Saved data entries:
-----
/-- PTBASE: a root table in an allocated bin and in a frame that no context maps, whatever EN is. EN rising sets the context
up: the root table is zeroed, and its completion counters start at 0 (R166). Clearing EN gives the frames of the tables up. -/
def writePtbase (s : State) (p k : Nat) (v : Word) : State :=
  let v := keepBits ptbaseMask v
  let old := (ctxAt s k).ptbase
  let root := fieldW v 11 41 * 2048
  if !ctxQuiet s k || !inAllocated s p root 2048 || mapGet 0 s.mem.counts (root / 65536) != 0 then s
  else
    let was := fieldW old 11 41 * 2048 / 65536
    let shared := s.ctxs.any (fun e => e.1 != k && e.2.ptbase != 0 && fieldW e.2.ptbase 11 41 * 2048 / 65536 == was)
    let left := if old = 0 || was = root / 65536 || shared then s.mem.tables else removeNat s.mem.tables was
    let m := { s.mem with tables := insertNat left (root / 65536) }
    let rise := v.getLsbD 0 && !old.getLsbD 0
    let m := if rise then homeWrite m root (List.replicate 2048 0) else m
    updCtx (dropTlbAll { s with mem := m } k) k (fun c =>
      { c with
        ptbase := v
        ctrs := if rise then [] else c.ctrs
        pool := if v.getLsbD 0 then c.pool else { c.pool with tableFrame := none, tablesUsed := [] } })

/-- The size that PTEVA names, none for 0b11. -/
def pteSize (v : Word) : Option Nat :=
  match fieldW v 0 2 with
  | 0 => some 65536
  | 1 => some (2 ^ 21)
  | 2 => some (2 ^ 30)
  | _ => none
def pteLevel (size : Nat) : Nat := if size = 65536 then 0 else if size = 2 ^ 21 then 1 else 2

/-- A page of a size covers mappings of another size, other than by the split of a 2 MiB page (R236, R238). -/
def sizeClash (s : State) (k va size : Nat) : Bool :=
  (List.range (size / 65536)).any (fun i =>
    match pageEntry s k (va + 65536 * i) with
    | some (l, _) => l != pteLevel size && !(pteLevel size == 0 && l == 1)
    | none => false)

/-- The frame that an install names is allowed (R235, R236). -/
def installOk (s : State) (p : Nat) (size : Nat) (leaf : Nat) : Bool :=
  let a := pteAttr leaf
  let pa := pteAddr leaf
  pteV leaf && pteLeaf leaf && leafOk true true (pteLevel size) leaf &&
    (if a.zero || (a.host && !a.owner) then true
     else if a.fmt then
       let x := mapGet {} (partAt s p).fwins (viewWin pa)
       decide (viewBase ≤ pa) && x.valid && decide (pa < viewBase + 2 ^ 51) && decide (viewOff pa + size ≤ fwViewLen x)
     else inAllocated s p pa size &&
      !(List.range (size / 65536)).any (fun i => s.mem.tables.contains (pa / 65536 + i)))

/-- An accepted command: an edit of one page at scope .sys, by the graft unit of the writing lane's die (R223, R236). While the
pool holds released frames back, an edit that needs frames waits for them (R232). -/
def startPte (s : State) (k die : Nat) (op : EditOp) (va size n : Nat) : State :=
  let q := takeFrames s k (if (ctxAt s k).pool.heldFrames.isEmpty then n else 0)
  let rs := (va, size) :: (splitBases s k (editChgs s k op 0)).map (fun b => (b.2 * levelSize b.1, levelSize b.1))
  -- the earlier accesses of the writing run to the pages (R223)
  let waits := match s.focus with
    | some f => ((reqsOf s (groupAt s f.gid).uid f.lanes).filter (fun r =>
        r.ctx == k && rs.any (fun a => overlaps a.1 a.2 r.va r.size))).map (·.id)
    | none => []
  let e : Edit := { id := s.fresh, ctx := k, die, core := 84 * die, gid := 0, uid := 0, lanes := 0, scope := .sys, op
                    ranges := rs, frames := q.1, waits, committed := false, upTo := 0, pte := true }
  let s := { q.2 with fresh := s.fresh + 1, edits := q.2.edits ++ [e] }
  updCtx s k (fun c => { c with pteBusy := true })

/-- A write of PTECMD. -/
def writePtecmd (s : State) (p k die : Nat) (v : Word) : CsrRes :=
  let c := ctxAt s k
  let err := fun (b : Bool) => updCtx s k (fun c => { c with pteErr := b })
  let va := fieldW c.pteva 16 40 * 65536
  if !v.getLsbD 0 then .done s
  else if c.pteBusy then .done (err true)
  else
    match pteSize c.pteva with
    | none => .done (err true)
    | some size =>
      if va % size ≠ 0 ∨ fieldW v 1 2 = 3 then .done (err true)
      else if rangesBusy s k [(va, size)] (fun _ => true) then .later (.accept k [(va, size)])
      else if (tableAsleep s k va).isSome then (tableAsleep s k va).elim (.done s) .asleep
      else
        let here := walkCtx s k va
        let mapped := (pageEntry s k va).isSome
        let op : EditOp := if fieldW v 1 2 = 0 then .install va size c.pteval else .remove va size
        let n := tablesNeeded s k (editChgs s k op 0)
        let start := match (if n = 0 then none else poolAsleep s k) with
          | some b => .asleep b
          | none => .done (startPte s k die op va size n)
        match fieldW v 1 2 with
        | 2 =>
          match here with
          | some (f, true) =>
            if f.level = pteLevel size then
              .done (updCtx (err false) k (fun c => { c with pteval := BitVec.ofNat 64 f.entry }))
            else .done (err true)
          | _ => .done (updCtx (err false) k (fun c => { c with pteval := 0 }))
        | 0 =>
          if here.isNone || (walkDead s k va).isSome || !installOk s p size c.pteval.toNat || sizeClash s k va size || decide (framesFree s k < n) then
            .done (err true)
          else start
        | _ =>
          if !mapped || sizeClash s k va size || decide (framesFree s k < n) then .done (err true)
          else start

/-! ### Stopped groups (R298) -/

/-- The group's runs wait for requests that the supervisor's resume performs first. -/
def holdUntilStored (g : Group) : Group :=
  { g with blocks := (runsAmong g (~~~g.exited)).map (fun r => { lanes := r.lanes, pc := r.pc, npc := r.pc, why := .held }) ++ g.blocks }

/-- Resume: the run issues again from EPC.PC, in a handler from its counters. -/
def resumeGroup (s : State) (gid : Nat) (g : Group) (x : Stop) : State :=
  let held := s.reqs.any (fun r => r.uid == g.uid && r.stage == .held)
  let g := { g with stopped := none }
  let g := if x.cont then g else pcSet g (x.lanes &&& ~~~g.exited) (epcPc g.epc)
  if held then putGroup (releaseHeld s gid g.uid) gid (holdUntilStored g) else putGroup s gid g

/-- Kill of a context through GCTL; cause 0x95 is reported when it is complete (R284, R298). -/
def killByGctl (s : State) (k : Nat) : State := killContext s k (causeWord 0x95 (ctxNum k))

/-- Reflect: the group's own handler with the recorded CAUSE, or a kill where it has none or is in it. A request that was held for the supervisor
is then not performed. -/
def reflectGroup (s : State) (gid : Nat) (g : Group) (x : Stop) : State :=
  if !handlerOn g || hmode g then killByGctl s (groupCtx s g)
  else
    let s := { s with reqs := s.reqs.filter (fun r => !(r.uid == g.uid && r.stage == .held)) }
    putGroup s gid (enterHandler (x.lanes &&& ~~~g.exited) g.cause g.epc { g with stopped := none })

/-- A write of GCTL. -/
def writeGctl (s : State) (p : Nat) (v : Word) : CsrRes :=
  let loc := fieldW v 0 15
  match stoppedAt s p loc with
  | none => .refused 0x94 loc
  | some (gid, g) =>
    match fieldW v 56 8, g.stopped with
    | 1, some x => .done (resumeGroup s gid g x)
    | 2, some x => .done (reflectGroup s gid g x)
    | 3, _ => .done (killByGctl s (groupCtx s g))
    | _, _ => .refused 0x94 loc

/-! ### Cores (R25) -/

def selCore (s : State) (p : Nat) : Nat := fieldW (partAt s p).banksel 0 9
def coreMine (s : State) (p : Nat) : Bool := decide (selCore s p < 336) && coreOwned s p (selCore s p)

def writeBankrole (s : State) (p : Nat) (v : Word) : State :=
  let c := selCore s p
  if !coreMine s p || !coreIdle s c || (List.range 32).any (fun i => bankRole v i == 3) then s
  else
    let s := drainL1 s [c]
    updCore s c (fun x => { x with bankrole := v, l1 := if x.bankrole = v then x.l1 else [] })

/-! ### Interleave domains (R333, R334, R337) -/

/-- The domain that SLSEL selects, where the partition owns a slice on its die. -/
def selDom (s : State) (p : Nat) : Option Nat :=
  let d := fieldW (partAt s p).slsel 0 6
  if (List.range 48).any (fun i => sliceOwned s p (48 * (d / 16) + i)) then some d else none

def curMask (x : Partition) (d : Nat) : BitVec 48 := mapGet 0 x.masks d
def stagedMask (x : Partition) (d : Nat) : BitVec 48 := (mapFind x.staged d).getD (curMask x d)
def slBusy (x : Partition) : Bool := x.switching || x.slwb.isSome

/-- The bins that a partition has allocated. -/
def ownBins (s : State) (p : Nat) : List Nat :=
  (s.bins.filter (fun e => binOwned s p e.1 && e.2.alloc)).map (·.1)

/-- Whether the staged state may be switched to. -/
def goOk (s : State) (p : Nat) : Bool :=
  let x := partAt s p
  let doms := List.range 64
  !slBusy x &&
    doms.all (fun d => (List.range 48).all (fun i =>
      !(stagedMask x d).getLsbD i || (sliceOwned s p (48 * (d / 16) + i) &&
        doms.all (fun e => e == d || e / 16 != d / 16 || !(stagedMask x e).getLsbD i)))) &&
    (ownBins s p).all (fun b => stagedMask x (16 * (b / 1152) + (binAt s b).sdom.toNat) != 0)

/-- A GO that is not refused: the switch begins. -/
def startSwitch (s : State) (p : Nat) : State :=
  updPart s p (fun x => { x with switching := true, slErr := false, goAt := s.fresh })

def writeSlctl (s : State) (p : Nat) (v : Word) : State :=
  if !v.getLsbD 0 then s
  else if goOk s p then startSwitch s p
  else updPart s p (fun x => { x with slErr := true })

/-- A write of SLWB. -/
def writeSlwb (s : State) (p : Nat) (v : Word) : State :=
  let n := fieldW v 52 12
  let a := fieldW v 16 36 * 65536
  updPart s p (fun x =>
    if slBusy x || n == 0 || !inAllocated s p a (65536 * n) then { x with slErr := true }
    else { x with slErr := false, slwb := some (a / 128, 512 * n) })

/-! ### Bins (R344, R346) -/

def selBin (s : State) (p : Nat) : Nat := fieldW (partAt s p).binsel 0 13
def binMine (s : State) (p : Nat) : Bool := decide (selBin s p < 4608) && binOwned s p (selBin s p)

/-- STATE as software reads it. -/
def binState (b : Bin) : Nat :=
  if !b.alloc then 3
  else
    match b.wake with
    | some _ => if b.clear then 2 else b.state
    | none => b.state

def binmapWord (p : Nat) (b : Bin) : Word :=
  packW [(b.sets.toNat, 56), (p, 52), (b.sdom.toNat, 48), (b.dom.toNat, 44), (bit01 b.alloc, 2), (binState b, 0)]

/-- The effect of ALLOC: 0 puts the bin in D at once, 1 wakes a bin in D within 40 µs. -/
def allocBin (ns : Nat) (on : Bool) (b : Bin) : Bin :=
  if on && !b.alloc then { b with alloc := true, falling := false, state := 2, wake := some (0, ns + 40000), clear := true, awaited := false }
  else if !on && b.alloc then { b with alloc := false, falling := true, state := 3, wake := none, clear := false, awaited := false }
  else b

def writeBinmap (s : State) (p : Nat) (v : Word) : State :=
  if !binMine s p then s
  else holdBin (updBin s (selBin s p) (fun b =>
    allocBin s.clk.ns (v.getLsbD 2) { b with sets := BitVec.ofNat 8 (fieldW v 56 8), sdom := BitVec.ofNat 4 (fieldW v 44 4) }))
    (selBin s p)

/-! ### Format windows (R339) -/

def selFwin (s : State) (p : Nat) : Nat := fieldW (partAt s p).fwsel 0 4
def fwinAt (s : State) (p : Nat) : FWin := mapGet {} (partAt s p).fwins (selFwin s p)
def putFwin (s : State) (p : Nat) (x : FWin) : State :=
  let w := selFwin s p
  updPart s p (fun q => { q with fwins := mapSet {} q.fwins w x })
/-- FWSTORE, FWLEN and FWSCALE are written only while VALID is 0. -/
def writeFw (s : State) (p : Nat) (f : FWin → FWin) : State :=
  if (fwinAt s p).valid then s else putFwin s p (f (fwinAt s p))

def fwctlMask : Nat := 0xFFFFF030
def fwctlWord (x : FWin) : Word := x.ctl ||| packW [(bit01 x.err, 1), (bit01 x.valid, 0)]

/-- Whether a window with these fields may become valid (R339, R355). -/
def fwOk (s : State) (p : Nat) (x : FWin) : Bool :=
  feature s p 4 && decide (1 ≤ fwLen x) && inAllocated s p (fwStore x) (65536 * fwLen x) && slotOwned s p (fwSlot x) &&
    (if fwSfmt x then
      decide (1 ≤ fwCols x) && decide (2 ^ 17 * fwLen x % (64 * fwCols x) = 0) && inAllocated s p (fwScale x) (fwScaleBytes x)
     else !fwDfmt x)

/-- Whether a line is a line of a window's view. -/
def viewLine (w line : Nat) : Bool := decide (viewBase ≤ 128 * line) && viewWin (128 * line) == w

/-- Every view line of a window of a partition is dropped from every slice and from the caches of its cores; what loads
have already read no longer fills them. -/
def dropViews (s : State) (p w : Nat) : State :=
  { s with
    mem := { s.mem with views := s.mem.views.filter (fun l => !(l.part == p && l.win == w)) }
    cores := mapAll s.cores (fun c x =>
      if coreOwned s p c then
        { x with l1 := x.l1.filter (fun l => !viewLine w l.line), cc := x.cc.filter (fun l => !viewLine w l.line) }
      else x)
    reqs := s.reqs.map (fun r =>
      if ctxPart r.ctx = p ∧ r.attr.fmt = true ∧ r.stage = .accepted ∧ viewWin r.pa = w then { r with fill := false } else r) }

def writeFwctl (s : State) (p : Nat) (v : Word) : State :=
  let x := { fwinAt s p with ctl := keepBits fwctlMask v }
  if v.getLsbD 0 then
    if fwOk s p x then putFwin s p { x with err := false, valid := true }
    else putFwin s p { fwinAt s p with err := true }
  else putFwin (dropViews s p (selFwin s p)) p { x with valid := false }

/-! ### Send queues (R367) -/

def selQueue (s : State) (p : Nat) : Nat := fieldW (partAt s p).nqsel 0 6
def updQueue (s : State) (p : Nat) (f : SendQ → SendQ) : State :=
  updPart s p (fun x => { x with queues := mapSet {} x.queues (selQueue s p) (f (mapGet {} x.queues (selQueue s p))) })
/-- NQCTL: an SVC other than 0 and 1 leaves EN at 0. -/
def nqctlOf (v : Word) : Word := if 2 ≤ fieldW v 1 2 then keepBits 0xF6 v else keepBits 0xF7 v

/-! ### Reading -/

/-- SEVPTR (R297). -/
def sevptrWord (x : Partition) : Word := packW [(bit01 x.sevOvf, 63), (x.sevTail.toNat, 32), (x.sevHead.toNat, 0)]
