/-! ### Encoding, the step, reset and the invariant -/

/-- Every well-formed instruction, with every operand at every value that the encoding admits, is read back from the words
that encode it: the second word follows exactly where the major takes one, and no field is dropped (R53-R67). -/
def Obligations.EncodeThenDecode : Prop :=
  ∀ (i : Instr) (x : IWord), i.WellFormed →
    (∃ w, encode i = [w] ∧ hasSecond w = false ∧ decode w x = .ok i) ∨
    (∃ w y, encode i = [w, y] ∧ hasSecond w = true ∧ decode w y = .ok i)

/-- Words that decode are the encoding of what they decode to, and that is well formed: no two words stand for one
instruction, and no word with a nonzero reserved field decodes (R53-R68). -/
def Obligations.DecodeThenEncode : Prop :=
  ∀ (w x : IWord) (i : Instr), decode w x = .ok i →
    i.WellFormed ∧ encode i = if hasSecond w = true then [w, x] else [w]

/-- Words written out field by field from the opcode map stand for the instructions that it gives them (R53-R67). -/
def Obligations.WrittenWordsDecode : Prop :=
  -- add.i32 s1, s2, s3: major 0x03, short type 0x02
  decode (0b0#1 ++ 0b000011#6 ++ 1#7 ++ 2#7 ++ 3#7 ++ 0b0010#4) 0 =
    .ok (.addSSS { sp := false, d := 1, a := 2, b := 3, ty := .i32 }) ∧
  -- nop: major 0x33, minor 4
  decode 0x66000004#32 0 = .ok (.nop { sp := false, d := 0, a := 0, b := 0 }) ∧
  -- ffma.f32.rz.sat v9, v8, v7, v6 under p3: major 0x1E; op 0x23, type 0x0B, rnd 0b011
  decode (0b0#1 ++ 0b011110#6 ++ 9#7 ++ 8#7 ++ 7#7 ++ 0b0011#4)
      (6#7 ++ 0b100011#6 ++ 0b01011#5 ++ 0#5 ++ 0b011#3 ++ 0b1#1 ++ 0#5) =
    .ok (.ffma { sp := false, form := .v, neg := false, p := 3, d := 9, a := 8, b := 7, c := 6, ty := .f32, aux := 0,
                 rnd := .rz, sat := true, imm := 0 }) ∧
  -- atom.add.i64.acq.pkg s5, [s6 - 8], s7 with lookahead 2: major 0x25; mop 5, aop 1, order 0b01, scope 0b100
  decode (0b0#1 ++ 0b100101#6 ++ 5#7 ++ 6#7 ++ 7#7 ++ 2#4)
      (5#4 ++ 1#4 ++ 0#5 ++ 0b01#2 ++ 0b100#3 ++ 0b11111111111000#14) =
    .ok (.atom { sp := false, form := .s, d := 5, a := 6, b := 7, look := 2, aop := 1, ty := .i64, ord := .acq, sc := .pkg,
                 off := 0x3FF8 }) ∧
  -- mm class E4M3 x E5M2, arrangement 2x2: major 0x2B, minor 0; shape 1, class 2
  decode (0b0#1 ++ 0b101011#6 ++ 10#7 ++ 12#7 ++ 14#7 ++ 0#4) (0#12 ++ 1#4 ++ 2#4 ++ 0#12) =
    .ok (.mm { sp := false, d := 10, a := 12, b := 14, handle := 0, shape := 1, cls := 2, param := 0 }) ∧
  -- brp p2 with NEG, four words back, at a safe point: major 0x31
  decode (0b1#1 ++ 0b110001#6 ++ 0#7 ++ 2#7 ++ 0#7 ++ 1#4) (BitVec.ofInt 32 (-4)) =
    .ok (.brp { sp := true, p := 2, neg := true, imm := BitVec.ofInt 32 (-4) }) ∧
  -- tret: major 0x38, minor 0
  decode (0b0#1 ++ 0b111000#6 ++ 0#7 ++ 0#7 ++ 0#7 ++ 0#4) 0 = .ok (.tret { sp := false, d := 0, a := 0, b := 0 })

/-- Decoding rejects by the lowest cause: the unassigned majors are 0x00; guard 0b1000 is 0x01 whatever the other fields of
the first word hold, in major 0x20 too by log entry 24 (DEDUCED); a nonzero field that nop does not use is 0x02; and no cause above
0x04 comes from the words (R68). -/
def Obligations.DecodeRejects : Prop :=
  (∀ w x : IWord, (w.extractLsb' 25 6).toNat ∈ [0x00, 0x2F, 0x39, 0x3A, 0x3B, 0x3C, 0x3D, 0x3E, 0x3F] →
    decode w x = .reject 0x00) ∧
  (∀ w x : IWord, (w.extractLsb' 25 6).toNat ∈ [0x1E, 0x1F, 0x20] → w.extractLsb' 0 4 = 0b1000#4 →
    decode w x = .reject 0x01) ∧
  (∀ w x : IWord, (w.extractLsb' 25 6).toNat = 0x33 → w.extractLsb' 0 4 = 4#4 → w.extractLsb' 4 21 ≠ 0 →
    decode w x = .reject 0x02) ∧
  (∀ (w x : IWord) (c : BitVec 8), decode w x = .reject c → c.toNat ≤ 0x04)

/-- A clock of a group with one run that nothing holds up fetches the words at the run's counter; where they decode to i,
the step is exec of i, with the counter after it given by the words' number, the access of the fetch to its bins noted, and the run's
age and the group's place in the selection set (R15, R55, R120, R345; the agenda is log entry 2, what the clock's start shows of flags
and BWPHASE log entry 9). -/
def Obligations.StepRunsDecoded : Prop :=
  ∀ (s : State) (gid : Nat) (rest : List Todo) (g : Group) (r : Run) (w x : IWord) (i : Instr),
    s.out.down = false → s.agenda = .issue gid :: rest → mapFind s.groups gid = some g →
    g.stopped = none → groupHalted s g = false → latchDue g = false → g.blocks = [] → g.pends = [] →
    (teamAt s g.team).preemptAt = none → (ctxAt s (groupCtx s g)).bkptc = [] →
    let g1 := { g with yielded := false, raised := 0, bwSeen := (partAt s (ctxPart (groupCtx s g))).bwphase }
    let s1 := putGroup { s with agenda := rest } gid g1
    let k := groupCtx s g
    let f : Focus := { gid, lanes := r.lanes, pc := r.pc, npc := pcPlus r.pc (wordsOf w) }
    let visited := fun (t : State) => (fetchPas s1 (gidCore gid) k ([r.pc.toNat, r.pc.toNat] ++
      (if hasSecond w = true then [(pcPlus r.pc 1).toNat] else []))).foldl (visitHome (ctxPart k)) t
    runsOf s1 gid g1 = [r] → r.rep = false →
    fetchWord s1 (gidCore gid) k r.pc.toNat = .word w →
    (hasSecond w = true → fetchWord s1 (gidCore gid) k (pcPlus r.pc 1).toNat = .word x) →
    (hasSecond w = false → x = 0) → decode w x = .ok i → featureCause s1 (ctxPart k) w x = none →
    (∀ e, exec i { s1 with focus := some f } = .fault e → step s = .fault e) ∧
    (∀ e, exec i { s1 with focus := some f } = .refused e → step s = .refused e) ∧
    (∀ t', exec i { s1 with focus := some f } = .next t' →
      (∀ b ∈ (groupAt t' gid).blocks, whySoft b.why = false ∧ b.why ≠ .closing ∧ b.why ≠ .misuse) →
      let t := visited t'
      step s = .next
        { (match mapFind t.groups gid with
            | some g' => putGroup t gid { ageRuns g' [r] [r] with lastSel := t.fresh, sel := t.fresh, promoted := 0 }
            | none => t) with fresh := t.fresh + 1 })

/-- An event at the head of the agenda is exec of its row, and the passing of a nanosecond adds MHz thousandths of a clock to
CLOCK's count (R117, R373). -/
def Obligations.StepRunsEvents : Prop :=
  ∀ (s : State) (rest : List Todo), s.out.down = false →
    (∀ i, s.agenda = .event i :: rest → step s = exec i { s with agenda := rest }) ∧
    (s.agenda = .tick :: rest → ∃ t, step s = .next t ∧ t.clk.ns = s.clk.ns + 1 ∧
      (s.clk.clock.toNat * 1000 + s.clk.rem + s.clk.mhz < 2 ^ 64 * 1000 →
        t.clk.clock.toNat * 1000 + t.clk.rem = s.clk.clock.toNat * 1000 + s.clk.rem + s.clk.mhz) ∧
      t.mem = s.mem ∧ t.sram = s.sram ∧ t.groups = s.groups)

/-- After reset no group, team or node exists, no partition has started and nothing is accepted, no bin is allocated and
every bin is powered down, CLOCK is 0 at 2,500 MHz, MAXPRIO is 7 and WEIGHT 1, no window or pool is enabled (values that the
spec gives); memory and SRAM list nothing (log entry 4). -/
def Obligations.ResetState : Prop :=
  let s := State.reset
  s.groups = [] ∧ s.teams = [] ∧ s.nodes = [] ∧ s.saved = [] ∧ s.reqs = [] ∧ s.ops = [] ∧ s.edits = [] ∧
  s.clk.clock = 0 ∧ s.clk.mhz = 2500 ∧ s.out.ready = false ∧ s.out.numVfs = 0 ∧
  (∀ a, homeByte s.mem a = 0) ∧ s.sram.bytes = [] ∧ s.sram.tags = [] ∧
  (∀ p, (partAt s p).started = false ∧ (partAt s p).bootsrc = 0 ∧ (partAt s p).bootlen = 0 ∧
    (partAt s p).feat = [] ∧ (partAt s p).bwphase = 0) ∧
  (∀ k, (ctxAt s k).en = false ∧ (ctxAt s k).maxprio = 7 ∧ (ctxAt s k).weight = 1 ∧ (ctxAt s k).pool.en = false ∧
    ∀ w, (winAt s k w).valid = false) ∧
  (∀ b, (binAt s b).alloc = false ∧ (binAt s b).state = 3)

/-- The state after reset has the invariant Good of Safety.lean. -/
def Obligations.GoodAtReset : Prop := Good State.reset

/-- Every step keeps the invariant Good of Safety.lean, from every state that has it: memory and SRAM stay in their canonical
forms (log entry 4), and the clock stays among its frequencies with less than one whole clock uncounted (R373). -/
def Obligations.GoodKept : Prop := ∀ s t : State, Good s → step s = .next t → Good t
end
-----
Nothing but the lines from the top of the entries above through the line with "let was := fieldW" should be set down, each exactly as written.

### RESPONSE FOR THIS EXERCISE
/-- PTBASE: a root table in an allocated bin and in a frame that no context maps, whatever EN is. EN rising sets the context
up: the root table is zeroed, and its completion counters start at 0 (R166). Clearing EN gives the frames of the tables up. -/
def writePtbase (s : State) (p k : Nat) (v : Word) : State :=
  let v := keepBits ptbaseMask v
  let old := (ctxAt s k).ptbase
  let root := fieldW v 11 41 * 2048
  if !ctxQuiet s k || !inAllocated s p root 2048 || mapGet 0 s.mem.counts (root / 65536) != 0 then s
  else
    let was := fieldW old 11 41 * 2048 / 65536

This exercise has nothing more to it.